BioPharm International


Early process schemes


Figure 1. Ion exchange purification schemes for human monoclonal antibody production processes
For several HuMAbs, with expression levels as high as 500 mg/L, a cation capture step with 15 to 20 mg/mL capacity was developed, and then the process was scaled up successfully 10,000 fold with step recovery of 85 to 95%. These early process schemes consisted of three columns and an in-process tangential flow filtration (TFF) step. As HuMAb expression levels approached 4 g/L, we needed to integrate our upstream and downstream platform technology development to reduce the constraints posed by existing purification schemes. The next generation process was a result of a carefully crafted cation capture step with a high binding resin (40 to 100 mg/mL resin) and well-designed orthogonal polishing step(s). This setup was comparable to the affinity processes both in terms of yield and purity (Figure 1).

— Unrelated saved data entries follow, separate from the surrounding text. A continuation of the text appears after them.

/-- The outcome that a result code names, read back by R88's table. -/
def outcomeOfCode (c : BitVec 4) : TransferOutcome :=
  if c = 0x1#4 then .ok
  else if c = 0x2#4 then .wait
  else if c = 0x4#4 then .fault
  else if c = 0x8#4 then .parityMismatch
  else .protocolError

/-- The code of a transfer's outcome tells the outcome: an acknowledge that is a ProtocolError is none of
the other codes. -/
theorem outcomeOfCode_resultCode : ∀ (a : Ack) (rnw perr : Bool),
    outcomeOfCode (resultCode (outcome a rnw perr) a) = outcome a rnw perr := by decide

/-- Settles O9: the codes are those of `resultCode`, and `outcomeOfCode` reads the outcome back. -/
theorem resultCodesAreDistinct : Obligations.ResultCodesAreDistinct := by
  constructor
  · intro a rnw perr
    have code : ∀ {o o' : TransferOutcome}, o = o' → resultCode o a = resultCode o' a :=
      congrArg (resultCode · a)
    refine ⟨resultCode_le _ a, code, code, code, code, fun h => ?_⟩
    rw [code h]
    exact BitVec.toNat_setWidth_of_le (by decide)
  · intro a a' rnw rnw' perr perr' h
    rw [← outcomeOfCode_resultCode a, h, outcomeOfCode_resultCode]

end Sys2Proof.Machine
end

section
/-! PROOFS. The driven phases of the sequencer, one cycle each (46_transfers.md R181). -/

namespace Sys2Proof.Machine

open Sys2Proof

/-- In flight, with a silent caller, a step is the row of the phase and nothing else. -/
theorem step_inFlight {s : State} (h : inFlight s) : step s = engineRow (currentInputs s) (base s) := by
  obtain ⟨hbusy, hsilent⟩ := h
  rw [step_silent hsilent, if_pos hbusy]

@[simp] theorem base_cnt (s : State) : (base s).cnt = s.cnt := rfl

/-- Settles O19: REQ before its last cycle and in it. -/
theorem packetPhaseSendsThePacket : Obligations.PacketPhaseSendsThePacket := by
  intro s hf hp _
  dsimp only
  rw [step_inFlight hf, engineRow_req (s := base s) hp, rowReq]
  by_cases h7 : s.cnt.toNat = 7
  · have last : (base s).cnt.toNat + 1 = 8 := by simp [h7]
    rw [if_pos h7, row_last last]; rfl
  · have more : (base s).cnt.toNat + 1 ≠ 8 := by simp [h7]
    rw [if_neg h7, row_tick more]; rfl

/-- Settles O25: WDATA before its last cycle and in it, and the one cycle of WPAR. -/
theorem writeDataPhaseSendsTheWordAndItsParity : Obligations.WriteDataPhaseSendsTheWordAndItsParity := by
  intro s hf
  constructor
  · intro hp hlt
    dsimp only
    rw [step_inFlight hf, engineRow_wdata (s := base s) hp, rowWdata]
    by_cases h31 : s.cnt.toNat < 31
    · have more : (base s).cnt.toNat + 1 ≠ 32 := by rw [base_cnt]; omega
      rw [if_pos h31, row_tick more, sendData_eq]; rfl
    · have last : (base s).cnt.toNat + 1 = 32 := by rw [base_cnt]; omega
      rw [if_neg h31, row_last last, sendData_eq]; rfl
  · intro hp h0
    have last : (base s).cnt.toNat + 1 = 1 := by simp [h0]
    rw [step_inFlight hf, engineRow_wpar (s := base s) hp, rowWpar, row_last last]; rfl

end Sys2Proof.Machine
end

section
/-! PROOFS. The cycle record of a step and the driver (40_bus_primitives.md R101 to R104). -/

namespace Sys2Proof.Machine

open Sys2Proof

/-- The record of a row agrees with who holds the line in its phase: none in a control step, a driven one
in a phase of the host, a sampled or a released one in a phase of the target (R102 to R104, R143). -/
theorem rowCycle_agrees_with_phase (p : Inputs) (s : State) :
    rowCycle p s = [] ∨
    (∃ b, rowCycle p s = [.w b] ∧ hostPhase s.phase = true) ∨
    (rowCycle p s = [.r p.swdioIn] ∧ hostPhase s.phase = false ∧ samplePhase s.phase = true) ∨
    (rowCycle p s = [.z] ∧ hostPhase s.phase = false) := by
  unfold rowCycle
  cases s.phase with
  | idle | post | finish => exact .inl rfl
  | req | wdata | wpar | idlec | dummyw => exact .inr (.inl ⟨_, rfl, rfl⟩)
  | ack | rdata | rpar => exact .inr (.inr (.inl ⟨rfl, rfl, rfl⟩))
  | trn1 | trn2r | trn2w | dummyr | trnwf | backoff => exact .inr (.inr (.inr ⟨rfl, rfl⟩))

/-- A start, accepted or not, issues no bus cycle (R180). -/
@[simp] theorem startTransfer_trace (apndp rnw : Bool) (a : Select) (ts : Bool) (v : Option Data) (s : State) :
    (startTransfer apndp rnw a ts v s).trace = s.trace := by
  cases hb : s.busy with
  | true => rw [startTransfer_busy _ _ _ _ _ hb, raise_trace]
  | false => rw [startTransfer_idle _ _ _ _ _ hb]

/-- A step adds nothing to the trace, or the record of the row of its phase (R101, R181, R230). -/
theorem step_trace {s t : State} (h : step s = .next t) :
    t.trace = s.trace ∨ t.trace = s.trace ++ rowCycle (currentInputs s) s := by
  cases step_kind h with
  | reset _ ht => exact .inl (by rw [ht, openStep_eq]; rfl)
  | rest _ _ _ _ _ ht => exact .inl (by rw [ht]; rfl)
  | start _ _ _ _ _ _ _ _ _ _ _ ht => exact .inl (by rw [ht, startTransfer_trace]; rfl)
  | row _ _ _ _ _ hrow => exact .inr (engineRow_effect hrow).trace
  | finish _ _ _ _ _ ht => exact .inl (by rw [ht]; rfl)

/-- Settles O40: the record of a step is its row's (`step_trace`), which agrees with the phase, and in
the invariant OE follows the phase. -/
theorem cyclesRespectTheDriver : Obligations.CyclesRespectTheDriver := by
  intro s t hinv h
  rw [hinv.driver]
  rcases step_trace h with ht | ht
  · exact .inl ht
  · rw [ht]
    rcases rowCycle_agrees_with_phase (currentInputs s) s with hc | ⟨b, hc, hoe⟩ | ⟨hc, hoe, hs⟩ | ⟨hc, hoe⟩
    · exact .inl (by rw [hc, List.append_nil])
    · exact .inr (.inl ⟨b, by rw [hc], hoe⟩)
    · exact .inr (.inr (.inl ⟨by rw [hc], hoe, hs⟩))
    · exact .inr (.inr (.inr ⟨by rw [hc], hoe⟩))

end Sys2Proof.Machine
end

section
/-! PROOFS. The parity unit (41_parity_unit.md R121, R122, R124): the data parity as a popcount, what bit
errors in a read frame do to the check, and the cycles that check a parity or touch none. -/

namespace Sys2Proof.Machine

open Sys2Proof

/-! ### The data parity -/

/-- The parity of the low n bits is their popcount modulo 2. -/
theorem parityBelow_eq_countP (n : Nat) (d : Data) :
    parityBelow n d = decide ((List.range n).countP (fun i => d.getLsbD i) % 2 = 1) := by
  induction n with
  | zero => rfl
  | succ k ih =>
    rw [parityBelow_succ, ih, List.range_succ, List.countP_append, List.countP_singleton]
    cases d.getLsbD k with
    | false => simp
    | true => rw [Bool.eq_iff_iff]; simp [Nat.succ_mod_two_eq_one_iff]

/-- Settles O6: the popcount is that of the low 32 bits, which are all; the corner values are computed. -/
theorem dataParityIsPopcount : Obligations.DataParityIsPopcount :=
  ⟨parityBelow_eq_countP 32, by decide⟩

/-- Parity is additive: the parity of a sum modulo 2 is the sum of the parities. -/
theorem parityBelow_xor (n : Nat) (d e : Data) :
    parityBelow n (d ^^^ e) = xor (parityBelow n d) (parityBelow n e) := by
  induction n with
  | zero => rfl
  | succ k ih =>
    simp only [parityBelow_succ, ih, BitVec.getLsbD_xor, Bool.xor_assoc, Bool.xor_left_comm]

/-- A word with the single bit i set has parity 1 once bit i is counted. -/
theorem parityBelow_singleBit {i : Nat} (hi : i < 32) (n : Nat) :
    parityBelow n (1#32 <<< i) = decide (i < n) := by
  induction n with
  | zero => rfl
  | succ k ih =>
    rw [parityBelow_succ, ih, ← BitVec.twoPow_eq, BitVec.getLsbD_twoPow]
    rcases Nat.lt_trichotomy i k with h | h | h
    · simp [hi, h, h.ne, Nat.lt_succ_of_lt h]
    · subst h; simp [hi]
    · simp [h.ne', Nat.not_lt.2 h.le, Nat.not_lt.2 (Nat.succ_le_of_lt h)]

/-- Flipping one bit of the word turns its parity. -/
theorem parity32_flip (d : Data) {i : Nat} (hi : i < 32) : parity32 (d ^^^ (1#32 <<< i)) = !parity32 d := by
  rw [parity32, parityBelow_xor, parityBelow_singleBit hi, decide_eq_true hi, Bool.xor_true]; rfl

/-- Settles O7: each flip of a data bit negates the parity (`parity32_flip`), a flip of the parity bit
negates the other side of the check, and two negations cancel. -/
theorem frameCheckSeesOddErrors : Obligations.FrameCheckSeesOddErrors := by
  refine ⟨fun d p i hi => ?_, fun d p => ?_, fun d p i j hi hj _ => ?_, fun d p i hi => ?_⟩
  · rw [parity32_flip d hi, Bool.not_bne]
  · rw [Bool.bne_not]
  · rw [parity32_flip _ hj, parity32_flip d hi, Bool.not_not]
  · rw [parity32_flip d hi, Bool.not_bne_not]

/-! ### The cycles -/

/-- The level on the line in the coming step is the bit that a cycle of that step samples. -/
theorem level_zero (s : State) : level 0 s = readBit (currentInputs s) := by
  rw [level, upcoming_zero]; rfl

/-- Settles O24: the one cycle of RPAR. -/
theorem readParityIsChecked : Obligations.ReadParityIsChecked := by
  intro s hf hp h0
  have last : (base s).cnt.toNat + 1 = 1 := by simp [h0]
  rw [step_inFlight hf, engineRow_rpar (s := base s) hp, rowRpar, row_last last, level_zero]; rfl

/-- A row of cycles driven low that leads to FINISH, in a cycle before its last and in its last
(45_data_phase_sequencer.md R164, R168). -/
theorem row_drivenLow (len : Nat) (s : State) :
    row len (cycleW false) (fun s => .next (enter .finish s)) s =
      let u := { s with dout := false, swclk := true, trace := s.trace ++ [BusCycle.w false] }
      .next (if s.cnt.toNat + 1 = len then { u with phase := .finish, cnt := 0#8 }
        else { u with cnt := s.cnt + 1#8 }) := by
  dsimp only
  by_cases h : s.cnt.toNat + 1 = len
  · rw [row_last h, if_pos h]; rfl
  · rw [row_tick h, if_neg h]; rfl

/-- Settles O27: IDLEC and DUMMYW are rows driven low, of S_IDLE and of 33 cycles. -/
theorem paddingIsDrivenLow : Obligations.PaddingIsDrivenLow := by
  intro s hf
  constructor
  · intro hp _
    rw [step_inFlight hf, engineRow_idlec (s := base s) hp, rowIdlec, row_drivenLow]; rfl
  · intro hp _
    have last : s.cnt.toNat + 1 = dummyN ↔ s.cnt.toNat = 32 := Nat.succ_inj
    rw [step_inFlight hf, engineRow_dummyw (s := base s) hp, rowDummyw, row_drivenLow]
    simp only [base_cnt, last]; rfl

end Sys2Proof.Machine
end

section
/-! PROOFS. The turnaround periods (43_turnaround_fsm.md R140 to R145): a cycle before the last of its
period, and the last cycle with the change of driver and the next phase (46_transfers.md R181). -/

namespace Sys2Proof.Machine

open Sys2Proof

@[simp] theorem base_sTrn (s : State) : (base s).sTrn = s.sTrn := rfl

/-- The phases with a turnaround period: the first one, before the data or after it on an OK
acknowledge, and on WAIT and FAULT (R141). -/
def turnaroundPhase (ph : Phase) : Prop := ph = .trn1 ∨ ph = .trn2r ∨ ph = .trn2w ∨ ph = .trnwf

/-- The row of a turnaround phase is S_TRN released cycles; the phases differ in the exit alone (R140). -/
theorem engineRow_turnaround {s : State} (hp : turnaroundPhase s.phase) (p : Inputs) :
    ∃ exit, engineRow p s = row s.sTrn.toNat cycleZ exit s := by
  rcases hp with hp | hp | hp | hp
  · exact ⟨_, engineRow_trn1 hp⟩
  · exact ⟨_, engineRow_trn2r hp⟩
  · exact ⟨_, engineRow_trn2w hp⟩
  · exact ⟨_, engineRow_trnwf hp⟩

/-- Settles O20: in each phase the row is released cycles, and this one is not its last. -/
theorem turnaroundCycleIsReleased : Obligations.TurnaroundCycleIsReleased := by
  intro s hf hp hlt
  have more : (base s).cnt.toNat + 1 ≠ (base s).sTrn.toNat := hlt.ne
  obtain ⟨exit, hrow⟩ := engineRow_turnaround (s := base s) hp (currentInputs s)
  rw [step_inFlight hf, hrow, row_tick more]; rfl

Table 1. Product purity and step yield for the cation exchange capture step
Product quality and step yield with cation capture–based purification schemes for various HuMAbs are presented in Table 1. Process conditions were optimized for various process schemes with different HuMAbs. In the interest of brevity, we do not list details of resin type, column size, or other aspects. Cation capture resulted in >97% purity and 82% recovery for various HuMAbs.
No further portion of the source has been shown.